Validation of Four Cutaneous Squamous Cell Carcinoma Staging Systems Using Nationwide Data

Zoe Claire Venables; Selin Tokez; Loes M. Hollestein; Antien L. Mooyaart; Renate Ruthvan den Bos; Brian Rous; Irene M. Leigh; Tamar Nijsten; Marlies Wakkee


The British Journal of Dermatology. 2022;186(5):835-842. 

In This Article

Abstract and Introduction


Background: Cutaneous squamous cell carcinoma (cSCC) is the second most common cancer worldwide with relatively low metastatic potential (2–5%). Developments in therapeutic options have highlighted the need to better identify high-risk patients who could benefit from closer surveillance, adjuvant therapies and baseline/follow-up imaging, while at the same time safely omitting low-risk patients from further follow-up. Controversy remains regarding the predictive performance of current cSCC staging systems and which methodology to adopt.

Objectives: To validate the performance of four cSCC staging systems [American Joint Committee on Cancer 8th edition (AJCC8), Brigham and Women's Hospital (BWH), Tübingen and Salamanca T3 refinement] in predicting metastasis using a nationwide cohort.

Methods: A nested case–control study using data from the National Disease Registration Service, England, 2013–2015 was conducted. Metastatic cSCC cases were identified using an algorithm to identify all potential cases for manual review. These were 1 : 1 matched on follow-up time to nonmetastatic controls randomly selected from 2013. Staging systems were analysed for distinctiveness, homogeneity, monotonicity, specificity, positive predictive value (PPV), negative predictive value (NPV) and c-index.

Results: We included 887 metastatic cSCC cases and 887 nonmetastatic cSCC controls. The BWH system showed the highest specificity [92.8%, 95% confidence interval (CI) 90.8–94.3%, PPV (13.2%, 95% CI 10.6–16.2) and c-index (0.84, 95% CI 0.82–0.86). The AJCC8 showed superior NPV (99.2%, 95% CI 99.2–99.3), homogeneity and monotonicity compared with the BWH and Tübingen diameter and thickness classifications (P < 0.001). Salamanca refinement did not show any improvement in AJCC8 T3 cSCC staging.

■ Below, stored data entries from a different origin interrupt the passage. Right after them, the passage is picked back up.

/-- A 32 B sector, or part of one, of a write of a cluster's queue that has left the engine and not reached its point
of coherence (R276, R279, R284): the access that it belongs to, the queues that are bound to release it, the issuing
one first, the queues that have seen it, whether it is of an unordered COPY (R278), the object, the bytes and the
mark. -/
structure PendWrite where
  acc : Nat
  owners : List Nat
  seen : List Nat
  loose : Bool
  part : Nat
  slot : Nat
  off : Nat
  data : List Byte
  mark : Bool
  deriving DecidableEq, Repr

/-- A write that a queue made after a release, which carries the release to a reader (R289): the object it went to,
none for shared memory, the bytes, the access, and the accesses that the queue's releases before it cover. -/
structure FlagWrite where
  obj : Option (Nat × Nat)
  off : Nat
  len : Nat
  acc : Nat
  covers : List Nat
  deriving DecidableEq, Repr

/-- A line of a cluster read cache (R280): partition, handle, 256 B unit, the queue whose running command asked for
its fill (R282; none once that command has completed), its bytes and marks. -/
structure CrcLine where
  part : Nat
  handle : Word
  line : Nat
  filler : Option Nat
  data : List Byte
  poison : List Bool
  deriving DecidableEq, Repr

/-- A break comparator (R202). -/
structure Brk where
  en : Bool
  tagKind : Bool
  value : Nat
  mask : Nat
  deriving DecidableEq, Repr

/-- The states of a control core (R207). -/
inductive CoreState where
  | idle
  | issuing
  | stalled
  | waiting
  | broken
  | ending
  | saving
  | outOfService
  deriving DecidableEq, Repr

/-- A cluster: its control core, its 24 engine queues, its shared memory, read cache, outbound port and LOCAL
semaphores (R14, R175 to R207, R280). `accNext` numbers its accesses, `released` keeps for each queue the accesses that
its releases cover, `flags` the writes that carry them, `learnt` for each queue those that it has read of and not yet
acquired (R289). -/
structure Cluster where
  state : CoreState
  stallQ : Nat
  job : Option Nat
  stream : Nat
  pos : Nat
  calls : List CallFrame
  loops : List LoopFrame
  count : Nat
  rootTag : Nat
  pushSeq : Nat
  queues : Tbl (List QEntry)
  shm : Store
  hwm : Nat
  lines : List CrcLine
  out : List PendWrite
  accNext : Nat
  released : Tbl (List Nat)
  flags : List FlagWrite
  learnt : Tbl (List Nat)
  sems : Tbl Sem
  brk0 : Brk
  brk1 : Brk
  stepOver : Nat
  epochs : List Nat
  preempt : Bool
  cheap : Option Cmd
  forced : Bool
  ended : Bool
  pushDone : Nat
  deriving DecidableEq, Repr

/-- The number m × 2^e. -/
structure Dy where
  m : Int
  e : Int
  deriving DecidableEq, Repr

/-- A sidecar record (R40): COUNT and its entries (value, index). -/
structure Sidecar where
  count : Nat
  entries : List (Nat × Nat)
  deriving DecidableEq, Repr

/-- A matrix operand in tile memory (R163): format, codes, row pitch, scales and sidecars when present, region scale,
codebook, whether it lies in tiles, the length of K. -/
structure MatOp where
  fmt : Nat
  codes : Nat
  pitch : Nat
  scl : Option Nat
  side : Option Nat
  region : Nat
  book : Word
  tiled : Bool
  k : Nat
  deriving DecidableEq, Repr

/-- A product (R158, R163): its operands, C, its pitch, M, N, the block length, ACC. -/
structure Product where
  a : MatOp
  b : MatOp
  c : Nat
  cPitch : Nat
  m : Nat
  n : Nat
  kblk : Nat
  acc : Bool
  deriving DecidableEq, Repr

/-- A block of B in stationary registers (R150, R151): for each output column its codes in the order of K, and the scales
and sidecars that travel with them. A position that is not listed is a cell set to zero. -/
structure StatBlock where
  codes : List (List Nat)
  scales : List (List Byte)
  sides : List (List Sidecar)
  deriving DecidableEq, Repr

/-- An exact accumulator (R44, R154): its sum, none once a special value has entered it, and whether a sidecar with COUNT
above 4 has. -/
structure Acc where
  sum : Option Dy
  bad : Bool
  deriving DecidableEq, Repr

/-- A product command under way (R157, R159): its problems, each with its region of the array, KC, whether they are
packed, the number of its next pass. -/
structure ProductRun where
  problems : List (Nat × Product)
  kc : Nat
  packed : Bool
  next : Nat
  deriving DecidableEq, Repr

/-- The matrix array of a tile (R150 to R154): both stationary registers keyed by region, region 0 for a product that is
not packed, the two halves of the accumulation buffer keyed by region, in rows and columns of the pass, the half that the
next block uses, and the product command under way. -/
structure MatArray where
  active : Tbl StatBlock
  background : Tbl StatBlock
  half0 : Tbl (List (List Acc))
  half1 : Tbl (List (List Acc))
  half : Nat
  run : Option ProductRun
  deriving DecidableEq, Repr

/-- A tile (R160 to R170): its memory, its vector registers keyed by register × 256 + lane, and its matrix array. The
state, epoch and identity lie in its registers. -/
structure Tile where
  mem : Store
  vregs : Tbl Word
  arr : MatArray
  deriving DecidableEq, Repr

/-- What a save area holds of one stream (R171, R317 to R320): the control state as the cluster had it, the regions,
region 62, vector registers and array of its tiles, and the counters of the cluster and its tiles. -/
structure SaveArea where
  cluster : Nat
  ctl : Cluster
  tiles : Tbl Tile
  regs : Tbl Word
  deriving DecidableEq, Repr

/-- The states of a job (R315, R319). -/
inductive JobState where
  | ready
  | running
  | saving
  | saved
  | ending
  deriving DecidableEq, Repr

/-- A job (R174, R312 to R323, R384, R385). `clusters` lists the cluster of each stream, `save` is keyed by
stream, `brks` holds the comparators set before a dispatch, keyed by stream × 2 + comparator. -/
structure Job where
  bundle : Nat
  part : Nat
  fn : Nat
  queue : Nat
  ring : Nat
  tag1 : Word
  tag2 : Word
  recAddr : Nat
  desc : List Word
  cls : Nat
  state : JobState
  clusters : List Nat
  since : Nat
  ran : Nat
  numSums : List Nat
  ns : List Nat
  fail : Option (Nat × Nat × Nat × Nat)
  sems : Tbl Sem
  save : Tbl SaveArea
  heldLocal : List (Nat × Nat × Nat)
  boundAt : Option Nat
  brks : Tbl Brk
  inherit : Option (Nat × Nat)
  wanted : Bool
  step : Option (Nat × Nat)
  silent : Bool
  deriving DecidableEq, Repr

/-- A line of a memory-side cache (R97 to R102). Its data and marks are those of the point of coherence, which the
object's store holds, so the line holds what else the rules act on: partition, object, unit, the stack behind it,
KEEP, the use count with the DROP_USES recorded, whether it holds writes, and the sectors that carry a mark in the
stack and none in the line (R102). Lines run from the most to the least recently used. -/
structure MscLine where
  part : Nat
  handle : Word
  line : Nat
  stack : Nat
  under : List Nat
  keep : Bool
  uses : Option (Nat × Nat)
  dirty : Bool
  deriving DecidableEq, Repr

/-! ### Firn units -/

/-- Who queued a Firn command: a cluster with its job, the count, TAG and ENGINE that a failure reports (R181), and
whether a routine pushed it (R187), or the host (R121). -/
inductive FirnSrc where
  | cluster (c job count tag engine : Nat) (routine : Bool)
  | host
  deriving DecidableEq, Repr

/-- An entry of a Firn unit's queue: a 32-byte command (R120), or a HOLD broadcast with its address, data
and marks (R125). -/
inductive FirnEntry where
  | cmd (src : FirnSrc) (words : Cmd)
  | hold (src : FirnSrc) (epoch addr : Nat) (data : List Byte) (poison : List Bool)
  deriving DecidableEq, Repr

/-- An open hardware loop of a micro-program (R135). -/
structure FirnLoop where
  first : Nat
  last : Nat
  total : Nat
  iter : Nat
  deriving DecidableEq, Repr

/-- A transfer that waits for its partner (R142, R144): link, whether it sends, set, address, length. -/
structure Rendezvous where
  bus : Bool
  dirOrPeer : Nat
  send : Bool
  kind : Nat
  acc : Bool
  addr : Nat
  len : Nat
  deriving DecidableEq, Repr

/-- A row statistic: M and L (R117, R132). -/
structure RowStat where
  m : Word
  l : Word
  deriving DecidableEq, Repr

/-- A 32 B unit readied by a ROW or waiting in the write queue: page, byte offset, bytes and mark. -/
structure BankUnit where
  page : Nat
  off : Nat
  data : List Byte
  poison : Bool
  deriving DecidableEq, Repr

/-- A Firn unit (R117, R119 to R148). STATE, EPOCH and the counters lie in its registers. `regs` are s0 to
s15, `hold` and `scale` the buffers, `acc` the two sets keyed by set × 1,024 + element, `streamed` the units that the
running command has streamed (R137), `writeQ` and `ownQ` the write queue's entries of earlier commands and of the
running one. -/
structure FirnUnit where
  queue : List FirnEntry
  running : Option FirnEntry
  pc : Nat
  base : Nat
  plist : List Word
  regs : Tbl Word
  hold : Store
  scale : Store
  acc : Tbl Word
  stats : Tbl RowStat
  loops : List FirnLoop
  stream : List BankUnit
  streamed : Nat
  writeQ : List BankUnit
  ownQ : List BankUnit
  wait : Option Rendezvous
  parked : Bool
  began : Nat
  refDebt : Nat
  act : Nat
  deriving DecidableEq, Repr

/-! ### Snowpack, serving and sampling -/

/-- A KV class (R209): heads, head dimension, format (1 for E4M3), tokens of a page, layers. -/
structure KvClass where
  heads : Nat
  dim : Nat
  fmt : Nat
  tokens : Nat
  layers : Nat
  deriving DecidableEq, Repr

/-- Where a page lies (R213, R214, R235): Firn unit and page of its bank group, a capacity stack and page of it
(131,072 to a channel group), a segment of the host arena, or the far arena of a node. -/
inductive PageLoc where
  | compute (unit page : Nat)
  | capacity (stack page : Nat)
  | host (seg idx : Nat)
  | far (node idx : Nat)
  deriving DecidableEq, Repr

/-- A copy of a page to or from a far arena (R236, R367): its number, the 256 B units requested and answered so far, what
READs have brought, the status that ended it. -/
structure FarCopy where
  id : Nat
  next : Nat
  done : Nat
  got : Store
  failed : Option Nat
  deriving DecidableEq, Repr

/-- A Snowpack page (R210, R211, R215, R226): class, layer, first position, fill, node hash, reference count,
place, the destination of a copy that has not switched, the requests of that copy when it crosses Esker, its 64 KiB (marks
alone while they lie on a peer), whether it is a RESULT or list page of a step, whether it is being zero-filled. -/
structure Page where
  cls : Nat
  layer : Nat
  firstPos : Nat
  fill : Nat
  hash : Nat
  refs : Nat
  loc : PageLoc
  dest : Option PageLoc
  far : Option FarCopy
  data : Store
  owner : Nat
  zeroing : Bool
  deriving DecidableEq, Repr

/-- A sequence (R213). One that is `dying` goes when the step that carries it ends (R396). `pages` lists the page IDs of each layer in position order, `append` the slots that the
current step has reserved as (layer, page). -/
structure Seq where
  gen : Nat
  owner : Nat
  cls : Nat
  ns : Option Nat
  kvTag : Word
  publish : Bool
  len : Nat
  pages : Tbl (List Nat)
  tokens : List Word
  damaged : Option Nat
  lost : Bool
  pendingToken : Option Word
  lastStep : Nat
  lastClass : Nat
  inStep : Bool
  target : Option Nat
  reply : Option (Chan × Word)
  dying : Bool
  deriving DecidableEq, Repr

/-- A node of the prefix tree (R230). -/
structure TreeNode where
  ns : Nat
  cls : Nat
  kvTag : Word
  parent : Nat
  hash : Nat
  tokens : List Word
  pages : List Nat
  matched : Nat
  deriving DecidableEq, Repr

/-- A segment of an arena (R235): its host address or node, its size, and the message that has asked for its
withdrawal, with its header. -/
structure Arena where
  far : Bool
  addr : Nat
  mib : Nat
  leaving : Option (Chan × Word)
  deriving DecidableEq, Repr

/-- The Snowpack of a partition. `counts` are the access counts of the frames that hold its pages (R110); `pressed` and
`swapping` say that free compute or capacity pages have fallen below their watermark and not risen above it since (R233). -/
structure Snow where
  classes : Tbl KvClass
  seqs : Tbl Seq
  gens : Tbl Nat
  pages : Tbl Page
  nodes : Tbl TreeNode
  nsKeys : Tbl Nat
  nsOf : Tbl Nat
  arenas : Tbl Arena
  counts : Tbl Nat
  pressed : Bool
  swapping : Bool
  deriving DecidableEq, Repr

Conclusions: We validated four cSCC staging systems using the largest nationwide dataset of metastatic cSCC so far. Although the BWH system showed the highest overall discriminative ability, PPV was low for all staging systems, which shows the need for further improvement and refining of current cSCC staging systems.

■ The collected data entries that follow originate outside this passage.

/-- Stack controllers and Firn units (R114, R119, R141, R430). -/
def rowsStack : List RegRow :=
  [ coldRow (STK_ID 0) [(24, 0x10000)], ⟨STK_STATE 0, [(24, 0x10000)], 0, 0, 0, 0x10000⟩,
    ⟨STK_TEMP 0, [(24, 0x10000)], 0, 0, 0, 0x1000⟩, rwRow (STK_THR_CTRL 0) [(24, 0x10000)] 0xFF 0x48,
    rwRow (STK_ARB 0) [(24, 0x10000)] 0x3F0F 0x304,
    roRow (STK_PART_CG 0 0) [(24, 0x10000), (2, 4)] 0x3F3F3F3F,
    coldRow (STK_RD_BYTES_LO 0) [(24, 0x10000), (13, 4)],
    roRow (STK_FIRN_SET 0) [(24, 0x10000)], rwRow (STK_FIRN_ACT 0) [(24, 0x10000)] 0xFFFFFFFF 0x0A000C00,
    rwRow (STK_FIRN_RATE 0) [(24, 0x10000)] 0xFFFF 0x4650,
    rwRow (STK_FIRN_BOUND 0) [(24, 0x10000)] 0xFFFFFFFF 0x001403E8,
    ⟨STK_CG_EPOCH 0 0, [(24, 0x10000), (4, 4)], 0, 0, 0x00010001, 0xFFFFFFFF⟩,
    coldRow (FIRN_ID 0) [(4096, 0x1000)], ⟨FIRN_EPOCH 0, [(4096, 0x1000)], 0, 0, 1, 0xFFFF⟩,
    roRow (FIRN_STATE 0) [(4096, 0x1000)] 1, roRow (FIRN_RATE 0) [(4096, 0x1000)] 0x96,
    roRow (FIRN_CUR_SEQ 0) [(4096, 0x1000)], rwRow (FIRN_HOST_CMD 0 0) [(4096, 0x1000), (8, 4)] 0xFFFFFFFF 0,
    roRow (FIRN_HOST_GO 0) [(4096, 0x1000), (4, 4)], roRow (FIRN_FSEQ 0 0) [(4096, 0x1000), (32, 4)],
    coldRow (FIRN_CNT_CMDS 0) [(4096, 0x1000), (8, 4)] ]

/-- Scheduler, Snowpack, serving, Graupel (R239, R271, R272, R331 to R333). -/
def rowsShare : List RegRow :=
  [ rwRow SCH_GCFG [] 0xFFFFFFFF 0x03E800C8, rwRow SCH_SLICE [] 0xFFFF 0x07D0, roRow SCH_HB [],
    rwRow SCH_HB_CFG [] 0x0FFF3FFF 0x003C03E8, roRow SCH_DRV [],
    roRow (SCH_P 0 0) [(32, 0x100), (8, 4)],
    roRow (SCH_C_CFG 0) [(64, 0x100)] 0x0001007F, roRow (SCH_C 0 0x10) [(64, 0x100), (24, 4)],
    roRow (SNW 0 0) [(32, 0x100)], rwRow (SNW 0 4) [(32, 0x100)] 0x00FF037F 0x00050010,
    rwRow (SNW 0 8) [(32, 0x100)] 0xFFFFFFFF 0x00800080, roRow (SNW 0 0xC) [(32, 0x100), (3, 4)],
    rwRow (SNW 0 0x20) [(32, 0x100)] 0x1FFFF 64, rwRow (SNW 0 0x24) [(32, 0x100)] 0x1FFFF 128,
    rwRow (SNW 0 0x28) [(32, 0x100)] 0x1FFFF 256, rwRow (SNW 0 0x2C) [(32, 0x100)] 0x1FFFF 512,
    rwRow (SNW 0 0x30) [(32, 0x100)] 0x1FFFF 1024, rwRow (SNW 0 0x34) [(32, 0x100)] 0x1FFFF 2048,
    rwRow (SNW 0 0x38) [(32, 0x100)] 0x1FFFF 4096, rwRow (SNW 0 0x3C) [(32, 0x100)] 0x1FFFF 8192,
    roRow (SNW 0 0x40) [(32, 0x100), (11, 4)], rwRow SNW_GCFG [] 0xF3F 0x808,
    roRow SNW_TREE_FREE [] 0x80000,
    rwRow (SRV 0 0) [(32, 0x100)] 0xFFFFFF 0x031040, rwRow (SRV 0 4) [(32, 0x100)] 0xFFFFFF 0x4E20,
    rwRow (SRV 0 8) [(32, 0x100)] 0xFFFFFF 0x186A0, rwRow (SRV 0 0xC) [(32, 0x100)] 0xFFFFFF 0,
    rwRow (SRV 0 0x10) [(32, 0x100)] 0xFFFFFF 0x04465A, rwRow (SRV 0 0x14) [(32, 0x100)] 0xFFFFFF 0x2004,
    roRow (SRV 0 0x18) [(32, 0x100), (2, 4)], roRow (SRV 0 0x40) [(32, 0x100), (11, 4)],
    coldRow GRP_CNT_ROWS_LO [(5, 4)] ]

/-- Every register of the device. -/
def regMap : List RegRow :=
  rowsSystem ++ rowsMbx ++ rowsControl ++ rowsEsker ++ rowsSerac ++ rowsStack ++ rowsShare

/-- Is `off` the start of a cell of the dimensions? -/
def inDims : List (Nat × Nat) → Nat → Bool
  | [], off => off == 0
  | (n, st) :: rest, off => decide (off / st < n) && inDims rest (off % st)

/-- The row that describes an address. -/
def regFind (a : Nat) : Option RegRow :=
  regMap.find? fun r => decide (r.base ≤ a) && inDims r.dims (a - r.base)

/-- Cold-start values that depend on the unit: FIRN_ID.UNIT, FLOE_ID.TILE and PHYS, STK_ID (R114, R119,
R166). FIRN_ENABLED and ENABLED are set by repair analysis (R421 step 8). -/
def regUnitReset (a : Nat) : Nat :=
  if 0x04000000 ≤ a ∧ a < 0x05000000 ∧ a % 0x1000 = 0 then (a - 0x04000000) / 0x1000
  else if 0x02000000 ≤ a ∧ a < 0x02180000 ∧ a % 0x10000 = 0 then
    let n := (a - 0x02000000) / 0x10000
    n + (if 4 ≤ n % 6 then 32 else 0) + (n % 6) * 64 + (n / 6) * 512
  else if 0x01000000 ≤ a ∧ a < 0x02000000 then
    let o := a - 0x01000000
    let d := o / 0x400000
    let q := o % 0x400000
    if 0x100000 ≤ q ∧ q < 0x300000 ∧ 0x8000 ≤ (q - 0x100000) % 0x40000 ∧
        (q - 0x100000) % 0x4000 = 0 ∧ (q - 0x100000) % 0x40000 < 0x28000 then
      let c := (q - 0x100000) / 0x40000
      let t := ((q - 0x100000) % 0x40000 - 0x8000) / 0x4000
      d * 64 + c * 8 + t + (c * 8 + t) * 256
    else 0
  else 0

/-- What an unlisted register holds: its reset value (R6). -/
def regReset (a : Nat) : Word :=
  match regFind a with
  | some r => w32 (r.reset + regUnitReset a)
  | none => 0

end Sys2Proof.Machine
end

Cutaneous squamous cell carcinoma (cSCC) is the second commonest cancer worldwide.[1–3] While the majority has an excellent post-surgical prognosis, a small subset (2–5%) of tumours metastasizes.[4–8] A low-risk cSCC may require no clinical follow-up or further investigations whereas a high-risk cSCC may be considered for intense surveillance, imaging, sentinel lymph node biopsy or even adjuvant therapy. With the development of targeted immunotherapies, accurate identification of high-risk patients becomes even more important for treatment, clinical trials and healthcare planning.[9]

The most widely used staging system is the American Joint Committee on Cancer 8th edition (AJCC8).[10] Due to the suboptimal performance of its previous 7th edition,[11] the Brigham and Women's Hospital (BWH)[12] and Tübingen University[13] (i.e. Breuninger) staging systems were developed. Comparative studies on their predictive performances have mostly been limited to single academic centre data.[14,15] Only one study has validated AJCC8, BWH and Tübingen staging systems using population-based data but the number of metastatic cSCCs were relatively small (n = 103).[16] Recently, aimed at further refining the AJCC8 T3 stage to reduce prognostic heterogeneity, the Salamanca T3 classification was developed.[17] In the present study, we aimed to validate the predictive performances of the AJCC8, BWH, Tübingen and Salamanca staging systems in nationwide cancer registry data from England, comprising the largest sample of metastatic cSCC so far.